PhD student position in Generative Modelling of Conversational Dynamics at the School of Electrical Engineering and Computer Science at KTH Royal Institute of Technology.
Project description
This project aims to create generative models of spoken conversation that enable speaking machines to adapt their conversation style over time, in the same natural manner that we humans do. To make this a reality, you will perform self-supervised learning of aspects such as speech patterns, rhythm, and intonation from human dialogues, and use the results to build better, adaptive text-to-speech systems. This represents a new way to integrate text-to-speech technology, dialogue systems, and generative machine learning. By being speaker-agnostic, the approach seeks to do this without propagating existing biases, to create engaging and inclusive human-computer interactions.
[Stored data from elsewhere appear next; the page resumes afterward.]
-- ==== Sys2Proof/WellFormed.lean ====
section
/-! DEFINITION. Well-formed commands: what each carries lies in the range the spec gives it. -/

namespace Sys2Proof

open Machine

/-- Who makes an access: a function 0 to 15 (R50). -/
def Machine.Src.wf : Src → Bool
  | .host n => decide (n < 16)
  | _ => true

/-- The fields of a frame fit the header of R368; only FIRMWARE frames have a firmware content. -/
def Machine.Frame.wf (f : Frame) : Bool :=
  decide (f.cls < 8) && decide (f.vc < 4) && decide (f.dst < 16) && decide (f.src < 16) && decide (f.hops < 16)
    && decide (f.seq < 4096) && decide (f.ack < 4096) && decide (f.epoch < 256) && decide (f.sub < 16)
    && decide (f.arg < 2 ^ 20) && decide (f.txid < 2 ^ 32) && decide (f.payload.length < 512)
    && (f.fw.isNone || (f.cls == 2 && f.sub == 5))

/-- What a peer reports in training fits its fields (R366, R367). -/
def Machine.PeerRep.wf (r : PeerRep) : Bool :=
  decide (r.serial < 2 ^ 64) && decide (r.addr < 16) && decide (r.mgrSerial < 2 ^ 64) && decide (r.slot < 16)
    && [1, 2, 4].contains r.lanes

/-- A command that comes from this unit, or in a frame of its own class and SUB on a port. -/
def viaWf (cls sub : Nat) : Option (Nat × Frame) → Bool
  | none => true
  | some (p, f) => decide (p < 2) && f.wf && rowFrame cls sub f

/-- The well-formed commands. -/
def Instr.wf : Instr → Bool
  | .powerOn => true
  | .strapSample _ => true
  | .perstNAssert => true
  | .perstNRelease => true
  | .hotReset => true
  | .pcieLinkDown => true
  | .mainRailLoss => true
  | .imageVerified _ => true
  | .slotRunningTimeout => true
  | .memcTrainingDone ch _ _ _ _ => decide (ch < 8)
  | .zeroDone => true
  | .configRequest fn dw wr => decide (fn < 16) && decide (dw < 1024) && wr.all (fun x => decide (x.2 < 16))
  | .vfEnable _ => true
  | .barSize enc => decide (enc < 64)
  | .busMasterEnable fn => decide (fn < 16)
  | .pfFlr => true
  | .vfFlr n => decide (n < 16)
  | .vfResetDone n => decide (n < 16)
  | .d3hot => true
  | .pmcsrD0 => true
  | .hifLinkCtlRetrain _ => true
  | .bar2Write _ fn _ _ _ _ => decide (fn < 16)
  | .bar2Read _ fn _ len _ => decide (fn < 16) && decide (len < 4097)
  | .acquireRead _ fn bar _ len _ => decide (fn < 16) && [0, 2, 4].contains bar && decide (len < 4097)
  | .readaheadLineExpiry _ fn _ => decide (fn < 16)
  | .completionReceived tag _ _ _ _ => decide (tag < 1024)
  | .readTimeout tag => decide (tag < 1024)
  | .tagQuarantineEnd tag => decide (tag < 1024)
  | .ptmRequest => true
  | .aspmL1Entry => true
  | .gpioWakeEdge pin _ => decide (pin < 4)
  | .wakeTimerExpiry => true
  | .registerWrite src bar off ws _ _ => src.wf && [0, 2, 4].contains bar && ws.all (fun x => decide (x.2 < 16)) && decide (off % 4 = 0)
  | .blkIrqStatWrite _ _ => true
  | .blkIrqEnWrite _ _ => true
  | .blkIrqSet _ _ => true
  | .blkErrCaptValid _ _ => true
  | .srst _ _ => true
  | .srstDone _ => true
  | .quiesceReq _ _ => true
  | .quiesced _ => true
  | .perfFreeze _ _ => true
  | .nocPortIsoSet _ => true
  | .nocPortIsoClr _ => true
  | .clkIslFreq isl _ => decide (isl < 26)
  | .islandRelock isl => decide (isl < 26)
  | .pwrIslCtl isl _ => decide (isl < 26)
  | .remoteRead src unit _ => src.wf && decide (unit < 16)
  | .remoteWrite src unit _ _ be => src.wf && decide (unit < 16) && decide (be < 16)
  | .remoteReadTimeout txid => decide (txid < 2 ^ 32)
  | .bpmReturn => true
  | .schedResetEnd => true
  | .stagedEventWrite plane => decide (plane < 4)
  | .ctxOpen src c _ => src.wf && decide (c < 256)
  | .ctxReset src c _ => src.wf && decide (c < 256)
  | .ctxResetDone c => decide (c < 256)
  | .devEvents src c _ => src.wf && decide (c < 256)
  | .dbSqTail src c _ be => src.wf && decide (c < 256) && decide (be < 16)
  | .dbCqHead src c _ be => src.wf && decide (c < 256) && decide (be < 16)
  | .dbEqHead src c _ be => src.wf && decide (c < 256) && decide (be < 16)
  | .dbMqHead src c _ be => src.wf && decide (c < 256) && decide (be < 16)
  | .ctxInDb src c _ be => src.wf && decide (c < 256) && decide (be < 16)
  | .hostNop c => decide (c < 256)
  | .modelLoad c => decide (c < 256)
  | .modelUnload c => decide (c < 256)
  | .graphLaunch c => decide (c < 256)
  | .graphStop c => decide (c < 256)
  | .streamAttach c => decide (c < 256)
  | .streamDetach c => decide (c < 256)
  | .solve c => decide (c < 256)
  | .clipRequest c => decide (c < 256)
  | .ttArm c => decide (c < 256)
  | .ttDisarm c => decide (c < 256)
  | .bufAlloc c => decide (c < 256)
  | .bufRef c => decide (c < 256)
  | .bufUnref c => decide (c < 256)
  | .poolConfig c => decide (c < 256)
  | .commandComplete c => decide (c < 256)
  | .teardownDone c => decide (c < 256)
  | .metadataRecord c => decide (c < 256)
  | .moderationTimeout c ring => decide (c < 256) && decide (1 ≤ ring ∧ ring ≤ 3)
  | .ctxPfCtl src c _ => src.wf && decide (c < 256)
  | .poolEnable p _ => decide (p < 16)
  | .bpmRqQuota _ => true
  | .bpmRqReserve _ => true
  | .bpmOwnAddrHi _ => true
  | .alloc rq ctx pool _ tag via => decide (rq < 96) && decide (ctx < 256) && decide (pool < 16) && decide (tag < 2 ^ 32) && viaWf 0 2 via
  | .inc rq ctx h tag via => decide (rq < 96) && decide (ctx < 256) && decide (h < 2 ^ 32) && decide (tag < 2 ^ 32) && viaWf 0 2 via
  | .dec rq ctx h tag via => decide (rq < 96) && decide (ctx < 256) && decide (h < 2 ^ 32) && decide (tag < 2 ^ 32) && viaWf 0 2 via
  | .bpmWaitTimeout _ => true
  | .scrubRead => true
  | .rasRetirePage src _ => src.wf
  | .rasInjCtl _ => true
  | .idle p f => decide (p < 2) && f.wf && rowFrame 4 0 f
  | .frameCrcFailure p _ => decide (p < 2)
  | .replayTimeout p => decide (p < 2)
  | .laneLockLoss p => decide (p < 2)
  | .chainReset => true
  | .pfFlrDone => true
  | .unitSrst => true
  | .chainRst => true
  | .standbyPowerLoss => true
  | .ingressEntry stream _ _ => decide (stream < 4096)
  | .pictureDecodeStart engine _ => decide (engine < 4)
  | .pictureDecodeDone engine _ => decide (engine < 4)
  | .send core _ => decide (core < 16)
  | .recv core => decide (core < 16)
  | .signal core => decide (core < 16)
  | .wait core => decide (core < 16)
  | .barrier core => decide (core < 16)
  | .loop core => decide (core < 16)
  | .branch core => decide (core < 16)
  | .timewait core => decide (core < 16)
  | .timewaitReached core => decide (core < 16)
  | .seqWaitTimeout core => decide (core < 16)
  | .move core => decide (core < 16)
  | .wstream core => decide (core < 16)
  | .wsuMcastTimeout group => decide (group < 16)
  | .matmul core _ _ => decide (core < 16)
  | .conv core _ _ => decide (core < 16)
  | .dwconv core => decide (core < 16)
  | .vec core => decide (core < 16)
  | .epilogueTile core => decide (core < 16)
  | .vnop core => decide (core < 16)
  | .vadd core => decide (core < 16)
  | .vsub core => decide (core < 16)
  | .vmul core => decide (core < 16)
  | .vfma core => decide (core < 16)
  | .vmin core => decide (core < 16)
  | .vmax core => decide (core < 16)
  | .vabs core => decide (core < 16)
  | .vneg core => decide (core < 16)
  | .vdiv core => decide (core < 16)
  | .vsqrt core => decide (core < 16)
  | .vmulq core => decide (core < 16)
  | .vand core => decide (core < 16)
  | .vor core => decide (core < 16)
  | .vxor core => decide (core < 16)
  | .vshl core => decide (core < 16)
  | .vshr core => decide (core < 16)
  | .vcvt core => decide (core < 16)
  | .vcmp core => decide (core < 16)
  | .pand core => decide (core < 16)
  | .por core => decide (core < 16)
  | .pnot core => decide (core < 16)
  | .pfirst core => decide (core < 16)
  | .vsel core => decide (core < 16)
  | .vperm core => decide (core < 16)
  | .vbcast core => decide (core < 16)
  | .viota core => decide (core < 16)
  | .vext core => decide (core < 16)
  | .vins core => decide (core < 16)
  | .vred core => decide (core < 16)
  | .vact core => decide (core < 16)
  | .vlut core => decide (core < 16)
  | .vld core => decide (core < 16)
  | .vst core => decide (core < 16)
  | .sld core => decide (core < 16)
  | .sst core => decide (core < 16)
  | .vtin core => decide (core < 16)
  | .vsend core => decide (core < 16)
  | .sadd core => decide (core < 16)
  | .ssub core => decide (core < 16)
  | .smul core => decide (core < 16)
  | .sli core => decide (core < 16)
  | .sand core => decide (core < 16)
  | .sor core => decide (core < 16)
  | .sshl core => decide (core < 16)
  | .sshr core => decide (core < 16)
  | .jmp core => decide (core < 16)
  | .bz core => decide (core < 16)
  | .bnz core => decide (core < 16)
  | .vend core => decide (core < 16)
  | .jobPushHi q src _ => decide (q < 6) && src.wf
  | .dppJobPushHi src _ => src.wf
  | .slvJobPushHi src _ => src.wf
  | .end_ core => decide (core < 16)
  | .ccmdComplete core _ => decide (core < 16)
  | .creditTimeout core _ => decide (core < 16)
  | .mxuPreemptTimeout core => decide (core < 16)
  | .preempt core => decide (core < 16)
  | .resume core => decide (core < 16)
  | .stepStart r => decide (r < 256)
  | .seatRelease r _ => decide (r < 256)
  | .stepEnd r => decide (r < 256)
  | .schedCoreOff src _ => src.wf
  | .jpegJobStart => true
  | .jpegJobDone _ => true
  | .ppuJobStart n => decide (n < 2)
  | .ppuJobDone n => decide (n < 2)
  | .decodeNms => true
  | .emit => true
  | .dppJobDone => true
  | .heartbeat c => decide (c < 256)
  | .factor => true
  | .assemble => true
  | .triangulate => true
  | .trackUpdate => true
  | .bundle => true
  | .bundleSubop => true
  | .slvJobDone => true
  | .clipStart => true
  | .clipWaitExpiry id => decide (id < 2 ^ 32)
  | .encodePicture _ _ => true
  | .clipClose => true
  | .submit e => decide (e < 256)
  | .close e => decide (e < 256)
  | .ppu e => decide (e < 256)
  | .clip e => decide (e < 256)
  | .sync e => decide (e < 256)
  | .syncPulseEnd => true
  | .lateRetry e => decide (e < 256)
  | .syncIn => true
  | .timeStepHi src _ => src.wf
  | .timeFrameSend => true
  | .time p _ _ _ => decide (p < 2)
  | .timeFrameLoss => true
  | .ptmResponse _ => true
  | .heldReportRelease e => decide (e < 256)
  | .governorEval _ => true
  | .thermalSample _ => true
  | .pwrProfile _ => true
  | .fumarole _ => true
  | .fumaroleExit _ => true
  | .unitLost u _ => decide (u < 16)
  | .keepaliveTimeout u => decide (u < 16)
  | .wakeReportTimeout u => decide (u < 16)
  | .quarantineTimeout u => decide (u < 16)
  | .epochSwitch => true
  | .offlineReq slot _ => decide (slot < 16)
  | .chainAdmit _ => true
  | .chainResSerHi _ => true
  | .i2cPoll _ => true
  | .glkLinkUp p r => decide (p < 2) && r.wf
  | .glkCtlRetrain p _ => decide (p < 2)
  | .lossHoldExpiry u p => decide (u < 16) && decide (p < 2)
  | .keepaliveTick => true
  | .linkKeyRollover u p => decide (u < 16) && decide (p < 2)
  | .watchdogExpiry => true
  | .secLcReqProvisioned _ _ _ _ _ => true
  | .secLcReqSealed _ => true
  | .secLcReqDecommissioned _ => true
  | .secCommit _ => true
  | .dbgChal0 _ => true
  | .dbgUnlock _ _ _ => true
  | .debugUnlocked => true
  | .dbgLock _ => true
  | .dbgMemoryRead _ _ _ _ => true
  | .getVersion => true
  | .getCapabilities => true
  | .negotiateAlgorithms => true
  | .getDigests => true
  | .getCertificate slot _ _ => decide (slot < 16)
  | .challenge slot => decide (slot < 16)
  | .getMeasurements _ _ => true
  | .mgmtUpdCtl _ => true
  | .updDone _ _ => true
  | .status _ => true
  | .alert _ => true
  | .alertClear _ _ => true
  | .serial _ => true
  | .trip _ => true
  | .alertResponseAddress => true
  | .setEndpointId eid => decide (eid < 256)
  | .getEndpointId => true
  | .getMctpVersionSupport => true
  | .getMessageTypeSupport => true
  | .gettid => true
  | .getpldmversion => true
  | .getpldmtypes => true
  | .getpldmcommands _ => true
  | .getsensorreading id => decide (id < 2 ^ 32)
  | .getpdrrepositoryinfo => true
  | .getpdr h => decide (h < 2 ^ 32)
  | .seteventreceiver eid => decide (eid < 256)
  | .timeNowLo _ => true
  | .ventLastAddrLo _ => true
  | .message core ch via => decide (core < 16) && decide (ch < 32) && viaWf 0 4 via
  | .credit core via => decide (core < 16) && viaWf 0 5 via
  | .signalFrame p f => decide (p < 2) && f.wf && rowFrame 0 6 f
  | .write p f => decide (p < 2) && f.wf && rowFrame 0 0 f
  | .read p f => decide (p < 2) && f.wf && rowFrame 0 1 f
  | .response p f => decide (p < 2) && f.wf && rowFrame 0 3 f
  | .record p f => decide (p < 2) && f.wf && rowFrame 0 7 f
  | .regRead p f => decide (p < 2) && f.wf && rowFrame 2 0 f
  | .regWrite p f => decide (p < 2) && f.wf && rowFrame 2 1 f
  | .regResp p f => decide (p < 2) && f.wf && rowFrame 2 2 f
  | .keepalive p f => decide (p < 2) && f.wf && rowFrame 2 3 f
  | .join p f => decide (p < 2) && f.wf && rowFrame 2 4 f
  | .firmware p f => decide (p < 2) && f.wf && rowFrame 2 5 f
  | .sleep fr => viaWf 2 5 fr
  | .waybill p f => decide (p < 2) && f.wf && rowFrame 3 0 f
  | .pcieLinkUp speed width => decide (speed < 6) && [1, 2, 4, 8].contains width

end Sys2Proof
end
In order to succeed as a doctoral student at KTH you need to be goal oriented and persevering in your work. During the selection process, candidates will be assessed upon their ability to:
- independently pursue their work
- collaborate with others,
- have a professional approach and
- analyse and work with complex issues.
Other important traits are curiosity, attention to detail, and openness toward interdisciplinary research.
The applicant needs to demonstrate excellent command of deep learning, including strong programming skills in PyTorch or similar. Experience in areas like speech technology, large language models (LLMs), self-supervised learning, and signal processing is also desirable.
After the qualification requirements, great emphasis will be placed on personal competency.